IVF_FLAT is based on \(k\)-means clustering. Effectively, TileDB computes \(k\) separate clusters (as well as their centroids) of the dataset vectors, shuffling them in a way such that vectors in the same cluster appear adjacent on storage (to minimize I/O when retrieving those vectors).

Partition centroids

The partition_centroids array is a 2D dense array, storing the \(k\)-means centroids for the different vector partitions. It stores the centroid vectors as columns of the array and has dimensions:

  • rows - Corresponds to the vector dimensions (0, dimensions).
  • cols - Corresponds to the partition ID (0, partitions).

Partition indexes

The partition_indexes array is a 1D dense array recording the start index of each partition of vectors in the shuffled vectors array.
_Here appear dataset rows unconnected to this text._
-- ==== Sys2Proof/Machine/Defects.lean ====
section
/-! DEFINITION. The defect map and its bytes (R366, R367, R371, R390), the clock tree at dawn (R370) and the placement of the
logical grid (R372, R374, R377). -/

namespace Sys2Proof.Machine

/-- The little-endian bytes of a number. -/
def natBytes (n v : Nat) : List Byte := (List.range n).map (fun i => BitVec.ofNat 8 (v / 256 ^ i))
def bytesNat (l : List Byte) : Nat := l.foldr (fun b acc => acc * 256 + b.toNat) 0
/-- A byte list of exactly `n` bytes. -/
def padBytes (n : Nat) (l : List Byte) : List Byte := (List.range n).map (fun i => l.getD i 0#8)

/-! ### Repair records (R390) -/

def repairEpoch (r : BitVec 128) : Nat := (r.extractLsb' 64 64).toNat
def repairKind (r : BitVec 128) : Nat := (r.extractLsb' 56 8).toNat
def repairSite (r : BitVec 128) : Nat := (r.extractLsb' 42 14).toNat
def repairWhere (r : BitVec 128) : Nat := (r.extractLsb' 0 42).toNat

def repairRecord (epoch kind site where_ : Nat) : BitVec 128 := BitVec.ofNat 128 (epoch * 2 ^ 64 + kind * 2 ^ 56 + site * 2 ^ 42 + where_)

/-- R390: a record as it may be stored: of a kind that is, with its unnamed bits zero. -/
def recordOk (r : BitVec 128) : Bool :=
  let w := repairWhere r
  match repairKind r with
  | 0 => true
  | 1 => w % 2 ^ 20 == 0
  | 2 => w % 2 ^ 35 == 0
  | 3 => w % 2 ^ 33 == 0
  | 4 => w % 2 ^ 14 == 0
  | 5 => w % 2 ^ 14 == 0 && w / 2 ^ 28 == 0
  | _ => false

/-! ### The defect map (R366, R367) -/

namespace DefectMap

/-- R366: the state of a site: 0 absent, 1 good, 2 defective. -/
def siteState (d : DefectMap) (i : Nat) : Nat := if !siteExists i then 0 else if d.bad.contains i then 2 else 1

def header (d : DefectMap) : Nat :=
  d.version + d.nrows * 2 ^ 16 + d.signer * 2 ^ 24 + d.epoch * 2 ^ 64 + d.serial * 2 ^ 128

/-- R366: bytes 0x0_0000 to 0x1_613F. -/
def body (d : DefectMap) : List Byte :=
  natBytes 64 d.header ++
  (List.range 8448).map (fun i => BitVec.ofNat 8 (d.siteState i)) ++
  (List.range 8192).flatMap (fun t => natBytes 2 (if t < d.nrows * 96 then d.siteAt t else 65535)) ++
  (List.range 4096).flatMap (fun i => natBytes 16 (d.repairs.getD i 0#128).toNat)

/-- R366: the whole layout of 92,852 bytes. -/
def bytes (d : DefectMap) : List Byte := d.body ++ padBytes 2420 d.sig

/-- R353, R368: mapd. -/
def hash (d : DefectMap) : List Byte := padBytes 32 (Config.digest d.body)

/-- R371: every entry names a good site, and no site is named twice. -/
def placed (d : DefectMap) : Bool :=
  let sites := (List.range (d.nrows * 96)).map d.siteAt
  sites.all (fun p => p < 8448 && d.siteState p == 1) && sites.Nodup

/-- R367: the checks of a copy but for its stored format. -/
def valid (d : DefectMap) (serial : Nat) : Bool :=
  Config.verify (if d.signer = 0 then 1 else 2) d.body d.sig && d.version == 1 && d.serial == serial &&
  80 ≤ d.nrows && d.nrows ≤ 82 && d.placed

/-- R366, R367: a copy read from its bytes; `none` where a reserved bit is nonzero or a code is not stored. -/
def parse (l : List Byte) : Option DefectMap :=
  let hd := bytesNat (l.take 64)
  let sites := (l.drop 64).take 8448
  let entry (t : Nat) : Nat := bytesNat ((l.drop (8512 + 2 * t)).take 2)
  let nrows := hd / 2 ^ 16 % 256
  let records := (List.range 4096).map (fun i => BitVec.ofNat 128 (bytesNat ((l.drop (24896 + 16 * i)).take 16)))
  let ok := records.all recordOk && l.length == 92852 && hd / 2 ^ 176 == 0 && hd / 2 ^ 25 % 2 ^ 39 == 0 && nrows ≤ 82 &&
    (sites.zipIdx.all (fun e => if siteExists e.2 then e.1 == 1#8 || e.1 == 2#8 else e.1 == 0#8)) &&
    (List.range 8192).all (fun t => if t < nrows * 96 then entry t < 2 ^ 14 else entry t == 65535)
  if !ok then none
  else some
    { version := hd % 2 ^ 16, nrows := nrows, signer := hd / 2 ^ 24 % 2, epoch := hd / 2 ^ 64 % 2 ^ 64, serial := hd / 2 ^ 128 % 2 ^ 48,
      bad := (sites.zipIdx.filter (fun e => e.1 == 2#8)).map Prod.snd,
      map := (List.range (nrows * 96)).filterMap (fun t => if entry t = plainSite t then none else some (t, entry t)),
      repairs := records,
      sig := l.drop 90432 }

/-- An update signed by the device key (R367). -/
def signed (d : DefectMap) : DefectMap :=
  let d : DefectMap := { d with epoch := d.epoch + 1, signer := 1 }
  { d with sig := Config.sign d.body }

end DefectMap

/-! ### Storing a map (R367, R390) -/

def setAt (l : List (BitVec 128)) (i : Nat) (r : BitVec 128) : List (BitVec 128) :=
  if i < l.length then modifyAt l i (fun _ => r) else l ++ List.replicate (i - l.length) 0#128 ++ [r]

/-- R390: the first empty entry of a list of records. -/
@[irreducible] def emptyRecord (l : List (BitVec 128)) : Option Nat := (List.range 4096).find? (fun i => repairKind (l.getD i 0#128) == 0)
theorem emptyRecord_def (l : List (BitVec 128)) : emptyRecord l = (List.range 4096).find? (fun i => repairKind (l.getD i 0#128) == 0) := by
  delta emptyRecord; exact Eq.refl _

/-- R390: a record takes an empty entry; when none is left, the records of retired sites go first. -/
def DefectMap.addRecord (d : DefectMap) (kind site where_ : Nat) : Option DefectMap :=
  let r := repairRecord (d.epoch + 1) kind site where_
  match emptyRecord d.repairs with
  | some i => some { d with repairs := setAt d.repairs i r }
  | none =>
    let l := d.repairs.map (fun q => if d.bad.contains (repairSite q) then 0#128 else q)
    (emptyRecord l).map (fun i => { d with repairs := setAt l i r })

/-- R367: an update of the map in flash: copy 2 is written, and copy 1 once time has passed. DESIGN CHOICE (log 61): how long either
takes. -/
def State.writeMap (s : State) (d : DefectMap) : State := { s with flash := { s.flash with map2 := some d }, mapHalf := true }

/-- The map in use becomes `d` with a record: signed as an update and written to flash when the map is attested. -/
def State.storeMap (s : State) (d : DefectMap) : State :=
  if s.attested then ({ s with dmap := some d.signed } : State).writeMap d.signed else { s with dmap := some d }

/-- R387, R390: a repair is recorded, or STATUS reports that it is not. -/
def State.addRepair (s : State) (kind site where_ : Nat) : State :=
  match s.dmap with
  | none => { s with unrec := true }
  | some d => match d.addRecord kind site where_ with
    | some d => s.storeMap d
    | none => { s with unrec := true }

/-! ### The clock tree (R370, R382) -/

def rootSite (good : List Nat) : Option Nat := leastBy (siteDist (43 * 96 + 47)) good

/-- R370: breadth first from the root: the parents of the clocked sites, each with its depth. -/
def clockTree (good : Nat → Bool) (root : Nat) : Nat → List (Nat × Nat) → Map Nat → Map Nat
  | 0, _, m => m
  | _, [], m => m
  | n + 1, (u, d) :: queue, m =>
    let new := (siteNeighbours u).filter (fun v => good v && v != root && (m.look v).isNone && d < 255)
    clockTree good root n (queue ++ new.map (fun v => (v, d + 1))) (new.foldl (fun m v => m.put v u) m)

/-! ### Placement (R372, R374, R377) -/

/-- The final loop of R372: each tile takes the spare nearest to its aim. The map and the spares that remain. -/
def placeRest : List Nat → List Nat → Map Nat → Option (Map Nat × List Nat)
  | [], spares, m => some (m, spares)
  | t :: ts, spares, m =>
    (leastBy (siteDist (t + 4 * 96)) spares).bind (fun p => placeRest ts (spares.filter (· != p)) (m.put t p))

/-- R372: the good sites of a column that the first loop takes, in order. -/
def columnSites (good : Nat → Bool) (x : Nat) : List Nat := ((List.range 84).map (fun i => (i + 4) * 96 + x)).filter good

def goodSites (good : Nat → Bool) : List Nat := (List.range 8448).filter good

/-- R372: 80 rows placed afresh. -/
def placeGrid (good : Nat → Bool) : Option (Map Nat × List Nat) :=
  let cols := (List.range 96).map (columnSites good)
  let at_ (t : Nat) : Option Nat := (cols.getD (t % 96) [])[t / 96]?
  let m : Map Nat := (List.range 7680).filterMap (fun t => (at_ t).map (fun p => (t, p)))
  let used := m.map Prod.snd
  placeRest ((List.range 7680).filter (fun t => (at_ t).isNone)) ((goodSites good).filter (fun p => !used.contains p)) m

/-- R370, R371: the first `hi` rows of a map in force: its entries, but those whose site is no longer good are placed by the final
loop. The sites that its entries name are no spares. -/
def keepGrid (good : Nat → Bool) (d : DefectMap) (hi : Nat) : Option (Map Nat × List Nat) :=
  let ts := List.range (hi * 96)
  let m := (ts.filter (fun t => good (d.siteAt t))).foldl (fun (m : Map Nat) t => m.put t (d.siteAt t)) []
  let used := m.map Prod.snd
  placeRest (ts.filter (fun t => !good (d.siteAt t))) ((goodSites good).filter (fun p => !used.contains p)) m

/-- The rows of a map below `hi`. -/
def rowsBelow (m : Map Nat) (hi : Nat) : Map Nat := m.filter (fun e => e.1 < hi * 96)

/-- R373: the rows that a token grants: the most, of at most `g`, that leave 32 spares. The rows come from the map, `m` with the sites
of all its rows, where it has them all. -/
def grantRows (d : DefectMap) (m : Map Nat) (spares : List Nat) : Nat → Nat × Map Nat
  | 0 => (0, rowsBelow m 80)
  | g + 1 =>
    let hi := 80 + (g + 1)
    let free := ((m.filter (fun e => e.1 ≥ 7680)).map Prod.snd).foldl insertNat spares
    let r := if d.nrows ≥ hi then some (rowsBelow m hi, spares) else placeRest ((List.range (hi * 96)).drop 7680) free (rowsBelow m 80)
    match r with
    | some (m', left) => if left.length ≥ 32 then (g + 1, m') else grantRows d m spares g
    | none => grantRows d m spares g

/-- R373: the extra rows that a stored token asks for; 0 where it is ignored. -/
def tokenRows (serial : Nat) (token : List Byte) : Nat :=
  let w := bytesNat (token.take 64)
  let g := w / 2 ^ 48 % 4
  if token.length = 2484 && Config.verify 0 (token.take 64) (token.drop 64) && w % 2 ^ 48 == serial && w / 2 ^ 50 == 0 &&
    (g == 1 || g == 2) then g else 0

/-- The exceptions of a full map to `plainSite`. -/
def mapExceptions (m : Map Nat) : Map Nat := m.filter (fun e => plainSite e.1 != e.2)

/-- R374: the service tile of a field. -/
def State.chooseService (s : State) (f : Nat) : Option Nat :=
  let (fx, fy) := fieldXY f
  let d (a b : Nat) : Nat := max a b - min a b
  leastBy (fun t => d (2 * (s.site t % 96)) (16 * fx + 7) + d (2 * (s.site t / 96)) (16 * fy + 7)) (s.fieldTiles f)

/-- R371: the spares. -/
@[irreducible] def State.spares (s : State) : List Nat := (List.range 8448).filter s.isSpare
theorem State.spares_def (s : State) : s.spares = (List.range 8448).filter s.isSpare := by
  delta State.spares; exact Eq.refl _

/-- R377: the spares in the order in which a dusk of site `p` prefers them: its field's nearest, else the wafer's nearest. -/
def State.spareOrder (s : State) (p : Nat) : Option Nat :=
  let l := s.spares
  match leastBy (siteDist p) (l.filter (fun q => fieldOfSite q == fieldOfSite p)) with
  | some q => some q
  | none => leastBy (siteDist p) l

/-- R377: the spare chosen; one that fails its self-test is marked defective and the choice is made again. -/
def State.spareFor (s : State) (p : Nat) : Nat → State × Option Nat
  | 0 => (s, none)
  | n + 1 => match s.spareOrder p with
    | none => (s, none)
    | some q =>
      let (i, s) := s.draw
      if Config.selfTest i q then (s, some q)
      else State.spareFor { s with bad := insertNat s.bad q, dmap := s.dmap.map (fun (d : DefectMap) => { d with bad := insertNat d.bad q }) } p n

end Sys2Proof.Machine
end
This array has one dimension corresponding to the partition ID for which we record the start index. The end index of each partition corresponds to the start index of the next partition.

Shuffled vectors

The shuffled_vectors array is a 2D dense array that contains all the dataset vectors shuffled based on their partition. Each vector partition is stored in a consecutive index range of this array. The vectors are stored as columns of the array which has dimensions:

  • rows - Corresponds to the vector dimensions (0, dimensions).
  • cols - Corresponds to the vector position in the set of vectors (0, size).

Shuffled IDs

The shuffled_ids array is a 1D dense array that maps vector indices in the shuffled vectors array to the external_id of each vector.

Vamana

VAMANA is a graph-based algorithm based on Microsoft’s DiskANN vector search library (Subramanya, Suhas Jayaram et al. “DiskANN : Fast Accurate Billion-point Nearest Neighbor Search on a Single Node.” NeurIPS (2019).). It stores all of the vectors in a non-ordered TileDB array, as well as a graph that is used for faster searching.

Vectors

The shuffled_vectors array is a 2D dense array that contains all the vectors with no specific ordering. It stores the vectors as columns of the array and has dimensions:

  • rows - Corresponds to the vector dimensions (0, dimensions).
  • cols - Corresponds to the vector position in the set of vectors (0, size).

External IDs

The shuffled_ids array is a 1D dense array that maps vector positions in the vectors array to the external_id of each vector.

Adjacency row indices

The adjacency_row_index_array_name is a 1D dense array that holds the edges for each node in the graph. Each value indicates where the neighbors (edges) for each successive node start in Adjacency IDs and Adjacency Scores. For example, you might have [0, 2, 8, 13], which indicates that the neighbors for node 0 start at index 0, the neighbors for node 1 start at index 2, and the neighbors for node 2 start at index 8. The final value is the end of the array, so the neighbors for node 2 end at index 13. With that information, you can look in Adjacency IDs to determine the destination node. The source node can be inferred by the index of the Adjacency Row Indices array. Once you know the source or destination node index, you can look at that index in Vectors or External IDs to get the vector or external ID for that node.

Adjacency IDs

The adjacency_ids array is a 1D dense array that holds the neighbors of the graph. Each value is an index into the Vectors and External IDs arrays. This only holds the destination nodes of the graph. The source node is in the Adjacency Row Indices array, which itself points to Adjacency IDs.

Adjacency scores

The adjacency_scores is a 1D dense array that follows the same pattern as Adjacency IDs, but holds the edge distance instead of the destination node.